Шрифт:
Интервал:
Закладка:
– Луи. – Безымянная берет со стола жестяную кружку. Там что-то густо-красное, подернутое пленкой, отвратительно загустившееся. Отвести глаза Людвиг не успевает, замечает на поверхности еще черный трупик с сухими лапками, сглатывает, когда ветте тянет кружку ко рту… но она шепчет что-то, роняет каплю своей же крови – и вино становится водой, чистой и прохладной даже с виду. – Луи, вот вода.
– Не было, – шепчет он безнадежно.
– А я принесла. Иди ко мне. Я ведь так долго к тебе спешила.
Она берет его за плечо, осторожно поворачивает и, обняв, начинает поить. Тусклый ответный взгляд едва скользит по ее лицу, руки даже не пытаются опереться на кровать – висят. Мальчик не поднимает подбородка; глотки жадные, но все чаще вода, мешаясь с кровью, течет по сбившейся рубашке, ворот которой будто мяли грязными пальцами много дней подряд. Обнимающая его рука дрожит, дрожат губы Безымянной. Но она молчит.
– Знаешь, зачем вино? – шепчет он, когда пустая кружка снова встает на стол.

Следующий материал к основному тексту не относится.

-- ==== Sys2Proof/Laws/Flags.lean ====
section
/-! SUPPORT. The flags in F, and one spec lemma per operation function: its result, the flags it writes,
and that it changes nothing but F. -/

namespace Sys2Proof.Machine

/-- The bit of F a flag stands in (10_state.md R25). -/
def flagBit : Flag → Nat
  | .z => 7
  | .n => 6
  | .h => 5
  | .c => 4

theorem withFlag_getLsbD (f : Byte) (k : Flag) (on : Bool) (i : Nat) :
    (withFlag f k on).getLsbD i = if i = flagBit k then on else f.getLsbD i := by
  by_cases hi : i < 8
  · have : ∀ (f : Byte) (i : Fin 8), (withFlag f k on).getLsbD i =
        if (i : Nat) = flagBit k then on else f.getLsbD i := by
      cases k <;> cases on <;> decide +kernel
    exact this f ⟨i, hi⟩
  · have h8 : 8 ≤ i := by omega
    have hk : i ≠ flagBit k := by cases k <;> simp only [flagBit] <;> omega
    rw [if_neg hk, BitVec.getLsbD_of_ge _ _ h8, BitVec.getLsbD_of_ge _ _ h8]

theorem withFlag_getElem (f : Byte) (k : Flag) (on : Bool) (i : Nat) (h : i < 8) :
    (withFlag f k on)[i] = if i = flagBit k then on else f[i] := by
  rw [← BitVec.getLsbD_eq_getElem, ← BitVec.getLsbD_eq_getElem, withFlag_getLsbD]

theorem withFlag_low (f : Byte) (k : Flag) (on : Bool) :
    (withFlag f k on).extractLsb' 0 4 = f.extractLsb' 0 4 := by
  revert f; cases k <;> cases on <;> decide +kernel

/-- A flag is its bit of F (10_state.md R25). -/
theorem State.flag_eq (s : State) (k : Flag) : s.flag k = s.f.getLsbD (flagBit k) := by
  have : ∀ f : Byte, (f &&& flagMask k != 0) = f.getLsbD (flagBit k) := by
    cases k <;> decide +kernel
  exact this s.f

/-- A flag after a flag write (00_scope.md R8). -/
theorem State.flag_setFlag (s : State) (k j : Flag) (on : Bool) :
    (s.setFlag k on).flag j = if j = k then on else s.flag j := by
  rw [State.flag_eq, State.setFlag_f, withFlag_getLsbD, State.flag_eq]
  cases k <;> cases j <;> simp [flagBit]

theorem State.setFlag_eq (s : State) (k : Flag) (on : Bool) :
    s.setFlag k on = { s with f := withFlag s.f k on } := rfl

theorem lowNibble_eq (v : Byte) : lowNibble v = v.toNat % 16 := by
  have : ∀ v : Byte, lowNibble v = v.toNat % 16 := by decide +kernel
  exact this v

theorem toNat_eq_zero_iff (v : Byte) : v = 0 ↔ v.toNat = 0 :=
  ⟨fun h => by simp [h], fun h => BitVec.eq_of_toNat_eq (by simpa using h)⟩

/-- `OpAdd` (40_arith_logic.md R111). -/
theorem opAdd_result (l r : Byte) (s : State) :
    (opAdd l r s).1.toNat = (l.toNat + r.toNat) % 256 := by simp [opAdd]

theorem opAdd_flags (l r : Byte) (s : State) :
    FlagsWritten s.f (opAdd l r s).2.f (decide ((l.toNat + r.toNat) % 256 = 0)) false
      (decide (l.toNat % 16 + r.toNat % 16 > 15)) (decide (l.toNat + r.toNat > 255)) := by
  have hz : decide (BitVec.ofNat 8 (l.toNat + r.toNat) = 0) =
      decide ((l.toNat + r.toNat) % 256 = 0) := by
    rw [decide_eq_decide, toNat_eq_zero_iff]; simp
  constructor <;>
    simp only [opAdd, State.setFlag_f, withFlag_getLsbD, withFlag_low, flagBit, lowNibble_eq, hz] <;>
    rfl

theorem opAdd_frame (l r : Byte) (s : State) :
    (opAdd l r s).2 = { s with f := (opAdd l r s).2.f } := rfl

/-- `OpSub` (40_arith_logic.md R112). -/
theorem opSub_result (l r : Byte) (s : State) :
    (opSub l r s).1.toNat = (l.toNat + 256 - r.toNat) % 256 := by
  have := l.isLt; have := r.isLt
  simp only [opSub, BitVec.toNat_ofInt]
  omega

theorem opSub_flags (l r : Byte) (s : State) :
    FlagsWritten s.f (opSub l r s).2.f (decide (l.toNat = r.toNat)) true
      (decide (r.toNat % 16 > l.toNat % 16)) (decide (r.toNat > l.toNat)) := by
  have hl := l.isLt; have hr := r.isLt
  have hz : decide (BitVec.ofInt 8 ((l.toNat : Int) - r.toNat) = (0 : Byte)) =
      decide (l.toNat = r.toNat) := by
    rw [decide_eq_decide, toNat_eq_zero_iff, BitVec.toNat_ofInt]
    omega
  constructor <;>
    simp only [opSub, State.setFlag_f, withFlag_getLsbD, withFlag_low, flagBit, lowNibble_eq, hz] <;>
    rfl

theorem opSub_frame (l r : Byte) (s : State) :
    (opSub l r s).2 = { s with f := (opSub l r s).2.f } := rfl

/-- `OpXor` (40_arith_logic.md R113). -/
theorem opXor_result (l r : Byte) (s : State) : (opXor l r s).1 = l ^^^ r := rfl

theorem opXor_flags (l r : Byte) (s : State) :
    FlagsWritten s.f (opXor l r s).2.f (decide (l ^^^ r = 0)) false false false := by
  constructor <;>
    simp only [opXor, State.setFlag_f, withFlag_getLsbD, withFlag_low, flagBit] <;> rfl

theorem opXor_frame (l r : Byte) (s : State) :
    (opXor l r s).2 = { s with f := (opXor l r s).2.f } := rfl

/-- `OpCp` has the flags of `OpSub` and changes nothing but F (40_arith_logic.md R114). -/
theorem opCp_eq (l r : Byte) (s : State) : opCp l r s = { s with f := (opSub l r s).2.f } := rfl

/-- `OpInc` (41_inc_dec.md R130). -/
theorem opInc_result (v : Byte) (s : State) : (opInc v s).1.toNat = (v.toNat + 1) % 256 := by
  simp [opInc]

theorem opInc_flags (v : Byte) (s : State) :
    FlagsWritten s.f (opInc v s).2.f (decide (v.toNat = 255)) false
      (decide (v.toNat % 16 = 15)) (s.f.getLsbD 4) := by
  have := v.isLt
  have hz : decide (BitVec.ofNat 8 (v.toNat + 1) = (0 : Byte)) = decide (v.toNat = 255) := by
    rw [decide_eq_decide, toNat_eq_zero_iff, BitVec.toNat_ofNat]
    omega
  have hh : decide (v.toNat % 16 + 1 > 15) = decide (v.toNat % 16 = 15) := by
    rw [decide_eq_decide]; omega
  constructor <;>
    simp only [opInc, State.setFlag_f, withFlag_getLsbD, withFlag_low, flagBit, lowNibble_eq, hz, hh] <;>
    rfl

theorem opInc_frame (v : Byte) (s : State) : (opInc v s).2 = { s with f := (opInc v s).2.f } := rfl

/-- `OpDec` (41_inc_dec.md R131). -/
theorem opDec_result (v : Byte) (s : State) : (opDec v s).1.toNat = (v.toNat + 255) % 256 := by
  have := v.isLt
  simp only [opDec, BitVec.toNat_ofInt]
  omega

theorem opDec_flags (v : Byte) (s : State) :
    FlagsWritten s.f (opDec v s).2.f (decide (v.toNat = 1)) true
      (decide (v.toNat % 16 = 0)) (s.f.getLsbD 4) := by
  have := v.isLt
  have hz : decide (BitVec.ofInt 8 ((v.toNat : Int) - 1) = (0 : Byte)) = decide (v.toNat = 1) := by
    rw [decide_eq_decide, toNat_eq_zero_iff, BitVec.toNat_ofInt]
    omega
  have hh : decide (1 > v.toNat % 16) = decide (v.toNat % 16 = 0) := by
    rw [decide_eq_decide]; omega
  constructor <;>
    simp only [opDec, State.setFlag_f, withFlag_getLsbD, withFlag_low, flagBit, lowNibble_eq, hz, hh] <;>
    rfl

theorem opDec_frame (v : Byte) (s : State) : (opDec v s).2 = { s with f := (opDec v s).2.f } := rfl

/-- `OpRlc` (42_bit_rotate.md R146): bit 7 of the operand comes in at bit 0. -/
theorem opRlc_result (m : ZMode) (v : Byte) (s : State) :
    (opRlc m v s).1.toNat = v.toNat * 2 % 256 + v.toNat / 128 := by
  have : ∀ v : Byte, (BitVec.ofNat 8 ((v.toNat <<< 1) ||| (v.toNat >>> 7))).toNat =
      v.toNat * 2 % 256 + v.toNat / 128 := by decide +kernel
  exact this v

theorem opRlc_flags (m : ZMode) (v : Byte) (s : State) :
    FlagsWritten s.f (opRlc m v s).2.f (rotateZero m (opRlc m v s).1) false false (v.getLsbD 7) := by
  constructor <;>
    simp only [opRlc, State.setFlag_f, withFlag_getLsbD, withFlag_low, flagBit] <;> rfl

theorem opRlc_frame (m : ZMode) (v : Byte) (s : State) :
    (opRlc m v s).2 = { s with f := (opRlc m v s).2.f } := rfl

/-- `OpRl` (42_bit_rotate.md R147): the old carry comes in at bit 0. -/
theorem opRl_result (m : ZMode) (v : Byte) (s : State) :
    (opRl m v s).1.toNat = v.toNat * 2 % 256 + (s.f.getLsbD 4).toNat := by
  have : ∀ (v : Byte) (c : Bool), (BitVec.ofNat 8 ((v.toNat <<< 1) ||| c.toNat)).toNat =
      v.toNat * 2 % 256 + c.toNat := by decide +kernel
  have h := this v (s.flag .c)
  rw [State.flag_eq] at h
  simpa only [opRl, State.flag_eq, flagBit] using h

theorem opRl_flags (m : ZMode) (v : Byte) (s : State) :
    FlagsWritten s.f (opRl m v s).2.f (rotateZero m (opRl m v s).1) false false (v.getLsbD 7) := by
  constructor <;>
    simp only [opRl, State.setFlag_f, withFlag_getLsbD, withFlag_low, flagBit] <;> rfl

theorem opRl_frame (m : ZMode) (v : Byte) (s : State) :
    (opRl m v s).2 = { s with f := (opRl m v s).2.f } := rfl

/-- `OpBit` (42_bit_rotate.md R154). -/
theorem opBit_flags (n : Fin 8) (v : Byte) (s : State) :
    FlagsWritten s.f (opBit n v s).f (!v.getLsbD n) false true (s.f.getLsbD 4) := by
  constructor <;>
    simp only [opBit, State.setFlag_f, withFlag_getLsbD, withFlag_low, flagBit] <;> rfl

theorem opBit_frame (n : Fin 8) (v : Byte) (s : State) :
    opBit n v s = { s with f := (opBit n v s).f } := rfl

end Sys2Proof.Machine
end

Вода придала ему сил: выступил на щеках румянец, ярче блеснули глаза. Можно не сомневаться: когда-то он был красивым, бледная красота тлеет и сейчас – неестественная в кишащей жуками комнате; так же неестественно смотрелась бы разве что беломраморная нимфа в выгребной яме или ветка жасмина там, где забивают скот.
– Зачем? – тихо спрашивает Безымянная, но Людвиг не сомневается: она знает ответ.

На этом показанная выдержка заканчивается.